-- ==== Sys2Proof/Machine/Sched.lean ====
section
/-! DEFINITION. The sheet scheduler (R91, R96 to R110, R113, R435): admission, the residency forecast, the speed ladder, picks, and a sheet's
way to DONE. -/
namespace Sys2Proof.Machine

/-- Stations in use: those that hold line slots. -/
def State.inUse (s : State) : List Nat := (upTo s.id.stations).filter (fun n => (s.st n).alloc != 0)

/-- SHT_CTRL.REDUCED_OK. -/
def State.reducedOk (s : State) : Bool := s.flag shtB 4

/-- The stations a sheet is printed on: those that hold line slots, and with REDUCED_OK of these the ones in service (R33, Table 4.9). -/
def State.printing (s : State) : List Nat := if s.reducedOk then s.inUse.filter s.stnServes else s.inUse

/-- STEP_FLOOR (R106, R176, R222): the first step every station in use sustains; the number of steps where there is none. -/
def State.stepFloor (s : State) : Nat :=
  let n := s.ladSteps
  let use := s.printing
  if use.isEmpty then n else ((upTo n).find? (fun j => use.all (fun k => s.sustains k (s.ladRate j)))).getD n

/-- The floor that binds: on the manager of a line the slowest announced by a member (R362). -/
def State.floorAll (s : State) : Nat :=
  if s.role = 1 then s.workers.foldl (fun a m => Nat.max a m.floor) s.stepFloor else s.stepFloor

/-- The fastest permitted step (R106, R114). -/
def State.permitted (s : State) : Nat := Nat.max (Nat.min (s.f shtB 1 3) (s.ladSteps - 1)) s.floorAll

/-- The nominal exit of a sheet in flight (Table 4.2, ACTION 0x04). -/
def State.exitNs (s : State) (t : Token) : Nat :=
  match ((upTo 64).map s.sheetEv).find? (fun e => e.act == 4) with
  | some e => (s.tokReg t + travelNs t.rate (e.dist t.medium)).toNat
  | none => (s.tokReg t).toNat

/-- The ladder enters GAP (R109, R163, R353): motors, polygons and step channels go to the target's speed. -/
def State.enterGap (s : State) : State :=
  match s.sched.target with
  | none => s
  | some j =>
    let s1 : State := { s with sched := { s.sched with stepCur := j, ladder := .gap, admitted := none } }
    let s2 := if s.role = 0 then s1.setAnchor s.ns
      else match s.line.stepMsg with | some (_, _, a) => s1.setAnchor a | none => s1.setAnchor s.ns
    ((s2.each (upTo s.id.stations) (fun s n => s.stnGap n)).stpGap).motGap

/-- On a line the GAP begins at the instant its STEP message names (R362). -/
def State.gapMay (s : State) : Bool :=
  s.role == 0 || (match s.line.stepMsg with | some (_, g, _) => decide (g ≤ s.ns) | none => true)

/-- DRAINING ends when no sheet is in flight (R109). -/
def State.gapDue (s : State) : State :=
  if s.sched.ladder == .draining && !s.flying && s.gapMay then s.enterGap else s

/-- On a line the manager tells every package the target and the instant its GAP begins, the last nominal exit (R362). -/
def State.tellStep (s : State) (j : Nat) : State :=
  let g := s.inFlight.foldl (fun a t => Nat.max a (s.exitNs (s.tok t))) s.ns
  if s.role = 1 then
    (({ s with line := { s.line with stepMsg := some (j, g, g) } } : State).sendOuv 0xFF (.step j g g)).raise 44 j
  else s

/-- Picks stop until the gap (R109). -/
def State.drain (s : State) : State := ({ s with sched := { s.sched with ladder := .draining, admitted := none } } : State).gapDue

/-- The target is recorded, and SHT_STEP is raised. -/
def State.aim (s : State) (j : Nat) : State := ({ s with sched := { s.sched with target := some j } } : State).raise 146 j

/-- A new target acts (R109): in GAP the gap starts again, while draining nothing more happens, otherwise picks stop. -/
def State.turn (s : State) : State :=
  match s.sched.ladder with
  | .gap => s.enterGap
  | .draining => s
  | .running => s.drain
  | .held => s.drain

/-- A new step target (R109). -/
def State.setTarget (s : State) (j : Nat) : State := ((s.aim j).tellStep j).turn

/-- R108, R114: a step in use, or a target, faster than the fastest permitted one is replaced at once. -/
def State.stepCheck (s : State) : State :=
  let p := s.permitted
  if s.ladSteps ≤ p then s
  else match s.sched.target with
    | some t => if t < p then s.setTarget p else s
    | none => if s.sched.stepCur < p then s.setTarget p else s

/-- The stations that will image a page's sheet (R99): those with a plane and an image start, and with REDUCED_OK only those that are READY. -/
def State.sheetStations (s : State) (p : Page) : Nat :=
  sumN ((upTo s.id.stations).map (fun k =>
    if natBit p.mask k && (s.imgDist k p.medium).isSome && (!s.reducedOk || s.stnReady k) then 2 ^ k else 0))

/-- ABSENT bands in the order the host is expected to send them (R92), with the delivered bytes owed up to and including each (R435). -/
def State.owed (s : State) : List (BandRef × Nat) :=
  let all := s.jobs.flatMap (fun j => (j.pages.filter (fun p => !p.released)).flatMap (fun p =>
    p.planes.flatMap (fun q => (q.bands.filter (fun b => b.res == .absent)).map (fun b =>
      ((⟨j.id, p.page, q.station, b.idx⟩ : BandRef), b.delivered q.pitch)))))
  (all.foldl (fun (a : List (BandRef × Nat) × Nat) e => (a.1 ++ [(e.1, a.2 + e.2)], a.2 + e.2)) ([], 0)).1

/-- The bands the forecast looks at: release time, band, whether it is the candidate's (R105). -/
def State.fcBands (s : State) (job : Nat) (p : Page) (step lead : Nat) (pitch : Nat) (reg : Int) : List (Int × BandRef × Bool) :=
  let fly := s.inFlight.flatMap (fun i =>
    let t := s.tok i
    match s.page? t.job t.page with
    | some q => ((s.pageOrder t.job q t.rate t.lead t.pick (s.tokReg t)).filter (fun e => natBit t.stations e.2.plane)).map
        (fun e => (e.1, e.2, false))
    | none => [])
  let m := s.sheetStations p
  let cand := ((s.pageOrder job p (s.ladRate step) lead pitch reg).filter (fun e => natBit m e.2.plane)).map (fun e => (e.1, e.2, true))
  sortBy (·.1) (fly ++ cand)

/-- Bytes of a band still to move over the bridge (R105). -/
def State.bytesLeft (b : Band) (pitch : Nat) : Nat :=
  if b.res == .inTransit then b.moveLen pitch - b.moved else b.moveLen pitch

/-- R105: the least slack in ns among the candidate's bands that are not RESIDENT, and its band; `none` where no band is outstanding. -/
def State.forecast (s : State) (job : Nat) (p : Page) (step lead pitch : Nat) (reg : Int) : Option (Int × BandRef) :=
  let der := (fun d => if d = 0 then 256 else d) (s.f (shtB + 4) 8 8)
  let nsFor (bytes rate : Nat) : Nat := bytes * 256000000000 / Nat.max 1 (rate * der)
  let rb := s.rateBrg
  let rh := s.rateHost
  let owed := s.owed
  let go (acc : Nat × Option (Int × BandRef)) (e : Int × BandRef × Bool) : Nat × Option (Int × BandRef) :=
    match s.plane? e.2.1.job e.2.1.page e.2.1.plane with
    | none => acc
    | some q =>
      match q.band? e.2.1.band with
      | none => acc
      | some b =>
        if b.res.held then acc
        else
          let tb0 := if b.res == .absent then
              Nat.max acc.1 (s.ns + nsFor (((owed.find? (fun o => o.1 == e.2.1)).map (·.2)).getD 0) rh)
            else acc.1
          let tb := tb0 + nsFor (State.bytesLeft b q.pitch) rb
          let slack : Int := e.1 - tb
          let best := if e.2.2 then (match acc.2 with | none => some (slack, e.2.1) | some w => if slack < w.1 then some (slack, e.2.1) else some w)
            else acc.2
          (tb, best)
  ((s.fcBands job p step lead pitch reg).foldl go (s.ns, none)).2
- - -
| What is required |
Go through the data above and copy each line in which "stop" appears.

| Solution to the exercise |
/-- Picks stop until the gap (R109). -/
/-- A new target acts (R109): in GAP the gap starts again, while draining nothing more happens, otherwise picks stop. -/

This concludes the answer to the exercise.